──────── Dataset records

-- ==== Sys2Proof/Laws/Frame.lean ====
section
/-! SUPPORT. What the shared operations of the store, the readers, the jobs and their sides leave alone, said once for each of them, and
for the rules that `advance` applies. -/

namespace Sys2Proof.Machine

/-- What the machinery of the jobs leaves as it is: the queue, the clock, the start-up, the levels, the ringing, the
Wake Timer, the silence count, the settings, the power mode, the head's READY and strobe, the motor currents and the link's acceptances; a
job slot that is empty stays so, and the page DRAM keeps its canonical form. -/
structure Kept (s t : State) : Prop where
  pending : t.pending = s.pending
  now : t.now = s.now
  start : t.start = s.start
  levels : t.levels = s.levels
  ring : t.ring = s.ring
  wake : t.wake = s.wake
  silence : t.silence = s.silence
  settings : t.settings = s.settings
  power : t.power = s.power
  ready : t.energy.ready = s.energy.ready
  firing : t.energy.firing = s.energy.firing
  scanCurrent : t.mech.scanFeed.current = s.mech.scanFeed.current
  printCurrent : t.mech.printFeed.current = s.mech.printFeed.current
  doze : t.link.dozeAccepted = s.link.dozeAccepted
  restart : t.link.restartAccepted = s.link.restartAccepted
  slotCount : t.jobs.slots.length = s.jobs.slots.length
  emptySlot : ∀ k : Nat, s.jobs.slots[k]? = some none → t.jobs.slots[k]? = some none
  dram : Memory.wf s.dram = true → Memory.wf t.dram = true

theorem Kept.refl (s : State) : Kept s s :=
  ⟨rfl, rfl, rfl, rfl, rfl, rfl, rfl, rfl, rfl, rfl, rfl, rfl, rfl, rfl, rfl, rfl, fun _ h => h, fun h => h⟩

theorem Kept.trans {s t u : State} (a : Kept s t) (b : Kept t u) : Kept s u :=
  { pending := b.pending.trans a.pending, now := b.now.trans a.now, start := b.start.trans a.start
    levels := b.levels.trans a.levels, ring := b.ring.trans a.ring
    wake := b.wake.trans a.wake, silence := b.silence.trans a.silence, settings := b.settings.trans a.settings
    power := b.power.trans a.power, ready := b.ready.trans a.ready, firing := b.firing.trans a.firing
    scanCurrent := b.scanCurrent.trans a.scanCurrent, printCurrent := b.printCurrent.trans a.printCurrent
    doze := b.doze.trans a.doze, restart := b.restart.trans a.restart, slotCount := b.slotCount.trans a.slotCount
    emptySlot := fun k h => b.emptySlot k (a.emptySlot k h), dram := fun h => b.dram (a.dram h) }

/-! ## The updates of the blocks -/

variable {s u : State}

theorem kept_onStore {f : Store → Store} (h : Kept u s) : Kept u (s.onStore f) :=
  h.trans ⟨rfl, rfl, rfl, rfl, rfl, rfl, rfl, rfl, rfl, rfl, rfl, rfl, rfl, rfl, rfl, rfl, fun _ h => h, fun h => h⟩

theorem kept_onScan {f : ScanPath → ScanPath} (h : Kept u s) : Kept u (s.onScan f) :=
  h.trans ⟨rfl, rfl, rfl, rfl, rfl, rfl, rfl, rfl, rfl, rfl, rfl, rfl, rfl, rfl, rfl, rfl, fun _ h => h, fun h => h⟩

theorem kept_onEvents {f : Events → Events} (h : Kept u s) : Kept u (s.onEvents f) :=
  h.trans ⟨rfl, rfl, rfl, rfl, rfl, rfl, rfl, rfl, rfl, rfl, rfl, rfl, rfl, rfl, rfl, rfl, fun _ h => h, fun h => h⟩

theorem kept_onEnergy {f : Energy → Energy} (hr : ∀ e, (f e).ready = e.ready) (hf : ∀ e, (f e).firing = e.firing) (h : Kept u s) :
    Kept u (s.onEnergy f) :=
  h.trans ⟨rfl, rfl, rfl, rfl, rfl, rfl, rfl, rfl, rfl, hr _, hf _, rfl, rfl, rfl, rfl, rfl, fun _ h => h, fun h => h⟩

theorem kept_onMech {f : Mechanism → Mechanism} (hs : ∀ x, (f x).scanFeed.current = x.scanFeed.current)
    (hp : ∀ x, (f x).printFeed.current = x.printFeed.current) (h : Kept u s) : Kept u (s.onMech f) :=
  h.trans ⟨rfl, rfl, rfl, rfl, rfl, rfl, rfl, rfl, rfl, rfl, rfl, hs _, hp _, rfl, rfl, rfl, fun _ h => h, fun h => h⟩

theorem kept_onLink {f : Link → Link} (hd : ∀ l, (f l).dozeAccepted = l.dozeAccepted)
    (hr : ∀ l, (f l).restartAccepted = l.restartAccepted) (h : Kept u s) : Kept u (s.onLink f) :=
  h.trans ⟨rfl, rfl, rfl, rfl, rfl, rfl, rfl, rfl, rfl, rfl, rfl, rfl, rfl, hd _, hr _, rfl, fun _ h => h, fun h => h⟩

/-- An update of the jobs that leaves the slots. -/
theorem kept_onJobs {f : WorkOrders → WorkOrders} (hs : ∀ w, (f w).slots = w.slots) (h : Kept u s) : Kept u (s.onJobs f) :=
  h.trans ⟨rfl, rfl, rfl, rfl, rfl, rfl, rfl, rfl, rfl, rfl, rfl, rfl, rfl, rfl, rfl, congrArg List.length (hs _),
    fun k hk => (congrArg (fun l => l[k]?) (hs s.jobs)).trans hk, fun h => h⟩

theorem length_modifyAt {α : Type} (f : α → α) (i : Nat) (l : List α) : (modifyAt i f l).length = l.length := by
  induction l generalizing i with
  | nil => cases i <;> rfl
  | cons x xs ih => cases i <;> simp [modifyAt, ih]

theorem getElem?_modifyAt {α : Type} (f : α → α) (i k : Nat) (l : List α) :
    (modifyAt i f l)[k]? = if k = i then l[k]?.map f else l[k]? := by
  induction l generalizing i k with
  | nil => cases i <;> simp [modifyAt]
  | cons x xs ih => cases i <;> cases k <;> simp [modifyAt, ih]

theorem kept_onJob {k : Nat} {f : Job → Job} (h : Kept u s) : Kept u (onJob k f s) := by
  refine h.trans ⟨rfl, rfl, rfl, rfl, rfl, rfl, rfl, rfl, rfl, rfl, rfl, rfl, rfl, rfl, rfl, length_modifyAt _ _ _, ?_, fun h => h⟩
  intro i hi
  show (modifyAt k (Option.map f) s.jobs.slots)[i]? = some none
  rw [getElem?_modifyAt, hi]
  split <;> rfl

/-- An update of every job leaves the empty slots. -/
theorem kept_mapJobs {f : Job → Job} (h : Kept u s) :
    Kept u (s.onJobs (fun w => { w with slots := w.slots.map (Option.map f) })) := by
  refine h.trans ⟨rfl, rfl, rfl, rfl, rfl, rfl, rfl, rfl, rfl, rfl, rfl, rfl, rfl, rfl, rfl, List.length_map _, ?_, fun h => h⟩
  intro i hi
  show (s.jobs.slots.map (Option.map f))[i]? = some none
  rw [List.getElem?_map, hi]; rfl

/-- A slot given up. -/
theorem kept_clearSlot {k : Nat} (h : Kept u s) : Kept u (s.onJobs (fun w => { w with slots := w.slots.set k none })) := by
  refine h.trans ⟨rfl, rfl, rfl, rfl, rfl, rfl, rfl, rfl, rfl, rfl, rfl, rfl, rfl, rfl, rfl, List.length_set, ?_, fun h => h⟩
  intro i hi
  show (s.jobs.slots.set k none)[i]? = some none
  rw [List.getElem?_set, hi]
  have : i < s.jobs.slots.length := (List.getElem?_eq_some_iff.1 hi).1
  split
  · subst k; simp [this]
  · rfl

theorem kept_onFeed {m : Motor} {f : Feed → Feed} (hc : ∀ x, (f x).current = x.current) (h : Kept u s) : Kept u (onFeed m f s) := by
  cases m
  · exact kept_onMech (fun _ => hc _) (fun _ => rfl) h
  · exact kept_onMech (fun _ => rfl) (fun _ => hc _) h

theorem kept_storeBytes {a : Nat} {bs : List Byte} (h : Kept u s) : Kept u (storeBytes a bs s) :=
  h.trans ⟨rfl, rfl, rfl, rfl, rfl, rfl, rfl, rfl, rfl, rfl, rfl, rfl, rfl, rfl, rfl, rfl, fun _ h => h,
    memory_wf_storeBytes s a bs⟩

theorem kept_foldl {α : Type} {g : State → α → State} {l : List α} (hg : ∀ t x, Kept u t → Kept u (g t x)) (h : Kept u s) :
    Kept u (l.foldl g s) := by
  induction l generalizing s with
  | nil => exact h
  | cons x xs ih => exact ih (hg s x h)

/-! ## Ops.lean -/

theorem kept_onPage {slot : Nat} {f : Page → Page} (hk : Kept u s) : Kept u (onPage slot f s) := by
  unfold onPage; repeat (first | assumption | apply kept_onStore)

theorem kept_onBlock {b : Nat} {f : Block → Block} (hk : Kept u s) : Kept u (onBlock b f s) := by
  unfold onBlock; repeat (first | assumption | apply kept_onStore)

theorem kept_onDoc {n : Nat} {f : Document → Document} (hk : Kept u s) : Kept u (onDoc n f s) := by
  unfold onDoc; (repeat' split) <;> repeat (first | assumption | apply kept_onStore)

theorem kept_setHolder {e : Engine} {h : Holder} (hk : Kept u s) : Kept u (setHolder e h s) := by
  unfold setHolder; repeat (first | assumption | (intro _; rfl) | apply kept_clearSlot | apply kept_mapJobs | apply kept_onJobs)

/-- All that a free engine's taking does. -/
theorem takeEngine_eq {e : Engine} {h : Holder} :
    takeEngine e h s = { setHolder e h s with
      power := if e = .scanner ∨ e = .printer then { s.power with idleFrom := none } else s.power } := by
  cases e <;> rfl

theorem kept_endOp {e : Engine} {op : InternalOp} (hk : Kept u s) : Kept u (endOp e op s) := by
  unfold endOp; (repeat' split) <;> repeat (first | assumption | apply kept_setHolder)

/-! ## Flags.lean -/

theorem kept_raise {n : Nat} {d : Detail} (hk : Kept u s) : Kept u (raise n d s) := by
  unfold raise; (repeat' split) <;> repeat (first | assumption | apply kept_onEvents)

theorem kept_linkFault {f : LinkFault} (hk : Kept u s) : Kept u (linkFault f s) := by
  unfold linkFault; repeat (first | assumption | (intro _; rfl) | apply kept_onLink | apply kept_raise)

theorem kept_raiseSensor (hk : Kept u s) : Kept u (raiseSensor s) := by
  unfold raiseSensor; repeat (first | assumption | apply kept_raise)

theorem kept_raiseDone {op : DoneOp} {o : DoneOutcome} {steps : Nat} (hk : Kept u s) : Kept u (raiseDone op o steps s) := by
  unfold raiseDone; repeat (first | assumption | apply kept_raise)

────────────────

Exercise aim: An exact, complete copy of the lines above from the one with "induction l generalizing i k with" through the one with "slots := w.slots.map" is the whole answer.

Reply:
  induction l generalizing i k with
  | nil => cases i <;> simp [modifyAt]
  | cons x xs ih => cases i <;> cases k <;> simp [modifyAt, ih]

theorem kept_onJob {k : Nat} {f : Job → Job} (h : Kept u s) : Kept u (onJob k f s) := by
  refine h.trans ⟨rfl, rfl, rfl, rfl, rfl, rfl, rfl, rfl, rfl, rfl, rfl, rfl, rfl, rfl, rfl, length_modifyAt _ _ _, ?_, fun h => h⟩
  intro i hi
  show (modifyAt k (Option.map f) s.jobs.slots)[i]? = some none
  rw [getElem?_modifyAt, hi]
  split <;> rfl

/-- An update of every job leaves the empty slots. -/
theorem kept_mapJobs {f : Job → Job} (h : Kept u s) :
    Kept u (s.onJobs (fun w => { w with slots := w.slots.map (Option.map f) })) := by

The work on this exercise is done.